Saved data entries:
++++++++++++++++++++

@[simp] theorem State.beginFade_powered (s : State) (g : Fin 12) (t d : Nat) :
    (s.beginFade g t d).powered = s.powered := rfl
@[simp] theorem State.beginFade_now (s : State) (g : Fin 12) (t d : Nat) :
    (s.beginFade g t d).now = s.now := rfl
@[simp] theorem State.beginFade_draws (s : State) (g : Fin 12) (t d : Nat) :
    (s.beginFade g t d).draws = s.draws := rfl
@[simp] theorem State.beginFade_settings (s : State) (g : Fin 12) (t d : Nat) :
    (s.beginFade g t d).settings = s.settings := rfl
@[simp] theorem State.beginFade_image (s : State) (g : Fin 12) (t d : Nat) :
    (s.beginFade g t d).image = s.image := rfl
@[simp] theorem State.beginFade_imageGood (s : State) (g : Fin 12) (t d : Nat) :
    (s.beginFade g t d).imageGood = s.imageGood := rfl
@[simp] theorem State.beginFade_store (s : State) (g : Fin 12) (t d : Nat) :
    (s.beginFade g t d).store = s.store := rfl
@[simp] theorem State.beginFade_perfs (s : State) (g : Fin 12) (t d : Nat) :
    (s.beginFade g t d).perfs = s.perfs := rfl
@[simp] theorem State.beginFade_holds (s : State) (g : Fin 12) (t d : Nat) :
    (s.beginFade g t d).holds = s.holds := rfl
@[simp] theorem State.beginFade_holdLists (s : State) (g : Fin 12) (t d : Nat) :
    (s.beginFade g t d).holdLists = s.holdLists := rfl
@[simp] theorem State.beginFade_irons (s : State) (g : Fin 12) (t d : Nat) :
    (s.beginFade g t d).irons = s.irons := rfl
@[simp] theorem State.beginFade_zones (s : State) (g : Fin 12) (t d : Nat) :
    (s.beginFade g t d).zones = s.zones := rfl
@[simp] theorem State.beginFade_incidents (s : State) (g : Fin 12) (t d : Nat) :
    (s.beginFade g t d).incidents = s.incidents := rfl
@[simp] theorem State.beginFade_incidentList (s : State) (g : Fin 12) (t d : Nat) :
    (s.beginFade g t d).incidentList = s.incidentList := rfl
@[simp] theorem State.beginFade_flickers (s : State) (g : Fin 12) (t d : Nat) :
    (s.beginFade g t d).flickers = s.flickers := rfl
@[simp] theorem State.beginFade_fadeAt (s : State) (g : Fin 12) (t d : Nat) :
    (s.beginFade g t d).fadeAt = s.fadeAt := rfl
@[simp] theorem State.beginFade_lit (s : State) (g : Fin 12) (t d : Nat) :
    (s.beginFade g t d).lit = s.lit := rfl
@[simp] theorem State.beginFade_calls (s : State) (g : Fin 12) (t d : Nat) :
    (s.beginFade g t d).calls = s.calls := rfl
@[simp] theorem State.beginFade_callList (s : State) (g : Fin 12) (t d : Nat) :
    (s.beginFade g t d).callList = s.callList := rfl
@[simp] theorem State.beginFade_czones (s : State) (g : Fin 12) (t d : Nat) :
    (s.beginFade g t d).czones = s.czones := rfl
@[simp] theorem State.beginFade_circuits (s : State) (g : Fin 12) (t d : Nat) :
    (s.beginFade g t d).circuits = s.circuits := rfl
@[simp] theorem State.beginFade_supply (s : State) (g : Fin 12) (t d : Nat) :
    (s.beginFade g t d).supply = s.supply := rfl
@[simp] theorem State.beginFade_retained (s : State) (g : Fin 12) (t d : Nat) :
    (s.beginFade g t d).retained = s.retained := rfl
@[simp] theorem State.beginFade_lines (s : State) (g : Fin 12) (t d : Nat) :
    (s.beginFade g t d).lines = s.lines := rfl
@[simp] theorem State.beginFade_link (s : State) (g : Fin 12) (t d : Nat) :
    (s.beginFade g t d).link = s.link := rfl
@[simp] theorem State.beginFade_pending (s : State) (g : Fin 12) (t d : Nat) :
    (s.beginFade g t d).pending = s.pending := rfl

@[simp] theorem State.fillIncident_powered (s : State) (i : Fin 25) (x : Incident) :
    (s.fillIncident i x).powered = s.powered := rfl
@[simp] theorem State.fillIncident_now (s : State) (i : Fin 25) (x : Incident) :
    (s.fillIncident i x).now = s.now := rfl
@[simp] theorem State.fillIncident_draws (s : State) (i : Fin 25) (x : Incident) :
    (s.fillIncident i x).draws = s.draws := rfl
@[simp] theorem State.fillIncident_settings (s : State) (i : Fin 25) (x : Incident) :
    (s.fillIncident i x).settings = s.settings := rfl
@[simp] theorem State.fillIncident_image (s : State) (i : Fin 25) (x : Incident) :
    (s.fillIncident i x).image = s.image := rfl
@[simp] theorem State.fillIncident_imageGood (s : State) (i : Fin 25) (x : Incident) :
    (s.fillIncident i x).imageGood = s.imageGood := rfl
@[simp] theorem State.fillIncident_store (s : State) (i : Fin 25) (x : Incident) :
    (s.fillIncident i x).store = s.store := rfl
@[simp] theorem State.fillIncident_perfs (s : State) (i : Fin 25) (x : Incident) :
    (s.fillIncident i x).perfs = s.perfs := rfl
@[simp] theorem State.fillIncident_holds (s : State) (i : Fin 25) (x : Incident) :
    (s.fillIncident i x).holds = s.holds := rfl
@[simp] theorem State.fillIncident_holdLists (s : State) (i : Fin 25) (x : Incident) :
    (s.fillIncident i x).holdLists = s.holdLists := rfl
@[simp] theorem State.fillIncident_irons (s : State) (i : Fin 25) (x : Incident) :
    (s.fillIncident i x).irons = s.irons := rfl
@[simp] theorem State.fillIncident_zones (s : State) (i : Fin 25) (x : Incident) :
    (s.fillIncident i x).zones = s.zones := rfl
@[simp] theorem State.fillIncident_groups (s : State) (i : Fin 25) (x : Incident) :
    (s.fillIncident i x).groups = s.groups := rfl
@[simp] theorem State.fillIncident_flickers (s : State) (i : Fin 25) (x : Incident) :
    (s.fillIncident i x).flickers = s.flickers := rfl
@[simp] theorem State.fillIncident_fadeAt (s : State) (i : Fin 25) (x : Incident) :
    (s.fillIncident i x).fadeAt = s.fadeAt := rfl
@[simp] theorem State.fillIncident_lit (s : State) (i : Fin 25) (x : Incident) :
    (s.fillIncident i x).lit = s.lit := rfl
@[simp] theorem State.fillIncident_calls (s : State) (i : Fin 25) (x : Incident) :
    (s.fillIncident i x).calls = s.calls := rfl
@[simp] theorem State.fillIncident_callList (s : State) (i : Fin 25) (x : Incident) :
    (s.fillIncident i x).callList = s.callList := rfl
@[simp] theorem State.fillIncident_czones (s : State) (i : Fin 25) (x : Incident) :
    (s.fillIncident i x).czones = s.czones := rfl
@[simp] theorem State.fillIncident_circuits (s : State) (i : Fin 25) (x : Incident) :
    (s.fillIncident i x).circuits = s.circuits := rfl
@[simp] theorem State.fillIncident_supply (s : State) (i : Fin 25) (x : Incident) :
    (s.fillIncident i x).supply = s.supply := rfl
@[simp] theorem State.fillIncident_retained (s : State) (i : Fin 25) (x : Incident) :
    (s.fillIncident i x).retained = s.retained := rfl
@[simp] theorem State.fillIncident_lines (s : State) (i : Fin 25) (x : Incident) :
    (s.fillIncident i x).lines = s.lines := rfl
@[simp] theorem State.fillIncident_link (s : State) (i : Fin 25) (x : Incident) :
    (s.fillIncident i x).link = s.link := rfl
@[simp] theorem State.fillIncident_pending (s : State) (i : Fin 25) (x : Incident) :
    (s.fillIncident i x).pending = s.pending := rfl

@[simp] theorem State.emptyIncident_powered (s : State) (i : Fin 25) :
    (s.emptyIncident i).powered = s.powered := rfl
@[simp] theorem State.emptyIncident_now (s : State) (i : Fin 25) : (s.emptyIncident i).now = s.now := rfl
@[simp] theorem State.emptyIncident_draws (s : State) (i : Fin 25) :
    (s.emptyIncident i).draws = s.draws := rfl
@[simp] theorem State.emptyIncident_settings (s : State) (i : Fin 25) :
    (s.emptyIncident i).settings = s.settings := rfl
@[simp] theorem State.emptyIncident_image (s : State) (i : Fin 25) :
    (s.emptyIncident i).image = s.image := rfl
@[simp] theorem State.emptyIncident_imageGood (s : State) (i : Fin 25) :
    (s.emptyIncident i).imageGood = s.imageGood := rfl
@[simp] theorem State.emptyIncident_store (s : State) (i : Fin 25) :
    (s.emptyIncident i).store = s.store := rfl
@[simp] theorem State.emptyIncident_perfs (s : State) (i : Fin 25) :
    (s.emptyIncident i).perfs = s.perfs := rfl
@[simp] theorem State.emptyIncident_holds (s : State) (i : Fin 25) :
    (s.emptyIncident i).holds = s.holds := rfl
@[simp] theorem State.emptyIncident_holdLists (s : State) (i : Fin 25) :
    (s.emptyIncident i).holdLists = s.holdLists := rfl
@[simp] theorem State.emptyIncident_irons (s : State) (i : Fin 25) :
    (s.emptyIncident i).irons = s.irons := rfl
@[simp] theorem State.emptyIncident_zones (s : State) (i : Fin 25) :
    (s.emptyIncident i).zones = s.zones := rfl
@[simp] theorem State.emptyIncident_groups (s : State) (i : Fin 25) :
    (s.emptyIncident i).groups = s.groups := rfl
@[simp] theorem State.emptyIncident_flickers (s : State) (i : Fin 25) :
    (s.emptyIncident i).flickers = s.flickers := rfl
@[simp] theorem State.emptyIncident_fadeAt (s : State) (i : Fin 25) :
    (s.emptyIncident i).fadeAt = s.fadeAt := rfl
@[simp] theorem State.emptyIncident_lit (s : State) (i : Fin 25) : (s.emptyIncident i).lit = s.lit := rfl
@[simp] theorem State.emptyIncident_calls (s : State) (i : Fin 25) :
    (s.emptyIncident i).calls = s.calls := rfl
@[simp] theorem State.emptyIncident_callList (s : State) (i : Fin 25) :
    (s.emptyIncident i).callList = s.callList := rfl
@[simp] theorem State.emptyIncident_czones (s : State) (i : Fin 25) :
    (s.emptyIncident i).czones = s.czones := rfl
@[simp] theorem State.emptyIncident_circuits (s : State) (i : Fin 25) :
    (s.emptyIncident i).circuits = s.circuits := rfl
@[simp] theorem State.emptyIncident_supply (s : State) (i : Fin 25) :
    (s.emptyIncident i).supply = s.supply := rfl
@[simp] theorem State.emptyIncident_retained (s : State) (i : Fin 25) :
    (s.emptyIncident i).retained = s.retained := rfl
@[simp] theorem State.emptyIncident_lines (s : State) (i : Fin 25) :
    (s.emptyIncident i).lines = s.lines := rfl
@[simp] theorem State.emptyIncident_link (s : State) (i : Fin 25) :
    (s.emptyIncident i).link = s.link := rfl
@[simp] theorem State.emptyIncident_pending (s : State) (i : Fin 25) :
    (s.emptyIncident i).pending = s.pending := rfl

++++++++++++++++++++

◆ **TASK BRIEF**: In the data above, retype exactly and only the lines between the one holding "theorem State.beginFade_flickers (s" and the one holding "(s.beginFade g t d).fadeAt", inclusive.

◆ **FINAL ANSWER**:
@[simp] theorem State.beginFade_flickers (s : State) (g : Fin 12) (t d : Nat) :
    (s.beginFade g t d).flickers = s.flickers := rfl
@[simp] theorem State.beginFade_fadeAt (s : State) (g : Fin 12) (t d : Nat) :
    (s.beginFade g t d).fadeAt = s.fadeAt := rfl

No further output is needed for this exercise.